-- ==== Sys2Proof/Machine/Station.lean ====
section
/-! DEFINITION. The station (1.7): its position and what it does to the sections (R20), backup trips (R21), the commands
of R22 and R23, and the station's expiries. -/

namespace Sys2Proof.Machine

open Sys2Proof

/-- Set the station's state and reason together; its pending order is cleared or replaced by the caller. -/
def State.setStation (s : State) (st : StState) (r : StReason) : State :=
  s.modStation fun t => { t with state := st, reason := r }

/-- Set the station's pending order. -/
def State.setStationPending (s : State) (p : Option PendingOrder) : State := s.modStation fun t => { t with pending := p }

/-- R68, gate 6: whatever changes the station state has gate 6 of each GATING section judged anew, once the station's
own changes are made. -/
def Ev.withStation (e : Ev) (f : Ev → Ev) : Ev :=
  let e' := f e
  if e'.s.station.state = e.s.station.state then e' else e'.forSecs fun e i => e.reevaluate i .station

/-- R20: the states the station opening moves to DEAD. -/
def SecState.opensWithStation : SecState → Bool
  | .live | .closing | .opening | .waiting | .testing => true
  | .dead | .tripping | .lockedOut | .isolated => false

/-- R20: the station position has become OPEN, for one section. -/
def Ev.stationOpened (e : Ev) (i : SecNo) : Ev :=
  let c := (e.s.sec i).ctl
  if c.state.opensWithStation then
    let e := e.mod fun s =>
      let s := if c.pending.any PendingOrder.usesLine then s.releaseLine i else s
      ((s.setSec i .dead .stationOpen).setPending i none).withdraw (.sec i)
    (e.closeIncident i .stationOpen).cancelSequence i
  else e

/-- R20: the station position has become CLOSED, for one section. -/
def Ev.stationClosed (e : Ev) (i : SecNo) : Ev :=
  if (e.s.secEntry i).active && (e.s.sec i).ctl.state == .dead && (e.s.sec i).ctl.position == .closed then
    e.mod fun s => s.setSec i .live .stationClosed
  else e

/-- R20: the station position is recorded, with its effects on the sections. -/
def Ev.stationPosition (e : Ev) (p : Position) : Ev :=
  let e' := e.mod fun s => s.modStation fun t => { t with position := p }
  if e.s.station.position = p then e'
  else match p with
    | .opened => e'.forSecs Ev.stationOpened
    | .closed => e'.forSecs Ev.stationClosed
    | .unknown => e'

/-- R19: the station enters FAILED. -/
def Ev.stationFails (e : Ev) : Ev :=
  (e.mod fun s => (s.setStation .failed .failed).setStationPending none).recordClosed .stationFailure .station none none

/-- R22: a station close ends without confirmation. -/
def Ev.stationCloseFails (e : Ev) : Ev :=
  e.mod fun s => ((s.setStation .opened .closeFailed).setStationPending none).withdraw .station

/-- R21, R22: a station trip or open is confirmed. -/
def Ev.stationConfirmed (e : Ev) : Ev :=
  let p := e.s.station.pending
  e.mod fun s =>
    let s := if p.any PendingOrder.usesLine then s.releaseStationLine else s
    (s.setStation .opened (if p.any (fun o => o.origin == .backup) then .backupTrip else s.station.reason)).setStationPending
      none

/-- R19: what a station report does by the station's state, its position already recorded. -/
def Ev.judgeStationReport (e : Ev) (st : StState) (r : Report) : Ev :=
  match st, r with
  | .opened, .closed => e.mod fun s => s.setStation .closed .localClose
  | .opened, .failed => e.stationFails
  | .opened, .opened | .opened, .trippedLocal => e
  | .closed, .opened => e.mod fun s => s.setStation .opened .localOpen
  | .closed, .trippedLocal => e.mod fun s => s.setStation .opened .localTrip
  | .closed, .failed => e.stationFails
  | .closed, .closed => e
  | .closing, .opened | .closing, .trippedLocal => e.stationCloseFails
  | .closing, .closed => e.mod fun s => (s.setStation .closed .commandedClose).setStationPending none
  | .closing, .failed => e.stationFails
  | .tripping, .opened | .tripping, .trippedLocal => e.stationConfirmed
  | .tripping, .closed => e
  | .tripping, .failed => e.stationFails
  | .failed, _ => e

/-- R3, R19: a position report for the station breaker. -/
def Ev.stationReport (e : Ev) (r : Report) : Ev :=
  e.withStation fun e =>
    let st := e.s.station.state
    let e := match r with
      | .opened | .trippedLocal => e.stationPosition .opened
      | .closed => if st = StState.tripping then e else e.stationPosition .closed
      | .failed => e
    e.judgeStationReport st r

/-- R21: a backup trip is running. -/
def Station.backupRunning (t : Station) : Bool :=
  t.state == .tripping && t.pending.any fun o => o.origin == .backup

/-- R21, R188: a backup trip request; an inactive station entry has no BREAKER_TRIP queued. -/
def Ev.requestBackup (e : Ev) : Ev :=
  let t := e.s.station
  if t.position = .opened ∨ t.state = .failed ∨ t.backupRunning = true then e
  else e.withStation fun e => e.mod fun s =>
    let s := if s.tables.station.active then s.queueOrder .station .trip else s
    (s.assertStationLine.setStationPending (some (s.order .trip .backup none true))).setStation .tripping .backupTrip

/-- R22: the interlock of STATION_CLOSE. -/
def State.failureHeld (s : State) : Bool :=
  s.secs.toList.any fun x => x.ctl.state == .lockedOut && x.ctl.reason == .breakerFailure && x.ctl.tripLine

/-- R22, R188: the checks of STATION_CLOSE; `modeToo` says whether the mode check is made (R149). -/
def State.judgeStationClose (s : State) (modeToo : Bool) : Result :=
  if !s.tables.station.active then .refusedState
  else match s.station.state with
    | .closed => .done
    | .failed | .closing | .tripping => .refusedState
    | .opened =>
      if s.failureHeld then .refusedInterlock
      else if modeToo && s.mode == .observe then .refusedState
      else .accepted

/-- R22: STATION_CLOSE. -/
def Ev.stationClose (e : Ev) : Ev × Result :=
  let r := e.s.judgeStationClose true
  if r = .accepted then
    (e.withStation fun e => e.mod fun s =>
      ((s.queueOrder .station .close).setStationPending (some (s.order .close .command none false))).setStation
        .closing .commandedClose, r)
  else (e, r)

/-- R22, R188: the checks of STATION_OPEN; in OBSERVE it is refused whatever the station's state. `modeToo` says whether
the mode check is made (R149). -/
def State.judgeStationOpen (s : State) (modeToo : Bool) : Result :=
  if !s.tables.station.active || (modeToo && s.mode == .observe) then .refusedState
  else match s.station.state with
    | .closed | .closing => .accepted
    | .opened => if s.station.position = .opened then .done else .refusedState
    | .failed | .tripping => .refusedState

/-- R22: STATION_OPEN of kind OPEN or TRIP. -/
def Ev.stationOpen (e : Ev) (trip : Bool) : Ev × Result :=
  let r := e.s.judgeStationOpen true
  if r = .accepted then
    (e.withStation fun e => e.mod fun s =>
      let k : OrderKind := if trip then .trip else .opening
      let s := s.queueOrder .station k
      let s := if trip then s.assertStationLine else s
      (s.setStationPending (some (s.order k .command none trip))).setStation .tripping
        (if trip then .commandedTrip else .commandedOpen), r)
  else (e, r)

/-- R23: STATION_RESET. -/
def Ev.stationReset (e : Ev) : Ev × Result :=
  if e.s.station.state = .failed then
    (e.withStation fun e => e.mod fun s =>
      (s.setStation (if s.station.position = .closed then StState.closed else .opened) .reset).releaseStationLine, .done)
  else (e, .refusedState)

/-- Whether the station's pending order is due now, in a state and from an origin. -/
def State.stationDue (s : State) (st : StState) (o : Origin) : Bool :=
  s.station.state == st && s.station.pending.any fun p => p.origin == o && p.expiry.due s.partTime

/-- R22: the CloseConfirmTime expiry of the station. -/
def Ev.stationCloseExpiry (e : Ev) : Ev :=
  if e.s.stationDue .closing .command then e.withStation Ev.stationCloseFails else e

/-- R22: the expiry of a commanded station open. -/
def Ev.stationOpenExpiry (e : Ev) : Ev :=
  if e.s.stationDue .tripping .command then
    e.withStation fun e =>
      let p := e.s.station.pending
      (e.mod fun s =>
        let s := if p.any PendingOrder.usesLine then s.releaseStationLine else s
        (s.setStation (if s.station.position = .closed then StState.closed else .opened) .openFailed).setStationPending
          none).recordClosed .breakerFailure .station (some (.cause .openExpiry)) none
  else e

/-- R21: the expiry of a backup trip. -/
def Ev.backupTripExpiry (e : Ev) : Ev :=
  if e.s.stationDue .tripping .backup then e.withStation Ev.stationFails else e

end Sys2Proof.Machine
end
########################################
__WHAT YOU NEED TO DO__. In the listing above, find the line containing "OPEN, for one section. -/" and the line containing "def Ev.stationFails (e", then repeat those two lines and everything between them exactly.

__EXERCISE OUTPUT__.
/-- R20: the station position has become OPEN, for one section. -/
def Ev.stationOpened (e : Ev) (i : SecNo) : Ev :=
  let c := (e.s.sec i).ctl
  if c.state.opensWithStation then
    let e := e.mod fun s =>
      let s := if c.pending.any PendingOrder.usesLine then s.releaseLine i else s
      ((s.setSec i .dead .stationOpen).setPending i none).withdraw (.sec i)
    (e.closeIncident i .stationOpen).cancelSequence i
  else e

/-- R20: the station position has become CLOSED, for one section. -/
def Ev.stationClosed (e : Ev) (i : SecNo) : Ev :=
  if (e.s.secEntry i).active && (e.s.sec i).ctl.state == .dead && (e.s.sec i).ctl.position == .closed then
    e.mod fun s => s.setSec i .live .stationClosed
  else e

/-- R20: the station position is recorded, with its effects on the sections. -/
def Ev.stationPosition (e : Ev) (p : Position) : Ev :=
  let e' := e.mod fun s => s.modStation fun t => { t with position := p }
  if e.s.station.position = p then e'
  else match p with
    | .opened => e'.forSecs Ev.stationOpened
    | .closed => e'.forSecs Ev.stationClosed
    | .unknown => e'

/-- R19: the station enters FAILED. -/
def Ev.stationFails (e : Ev) : Ev :=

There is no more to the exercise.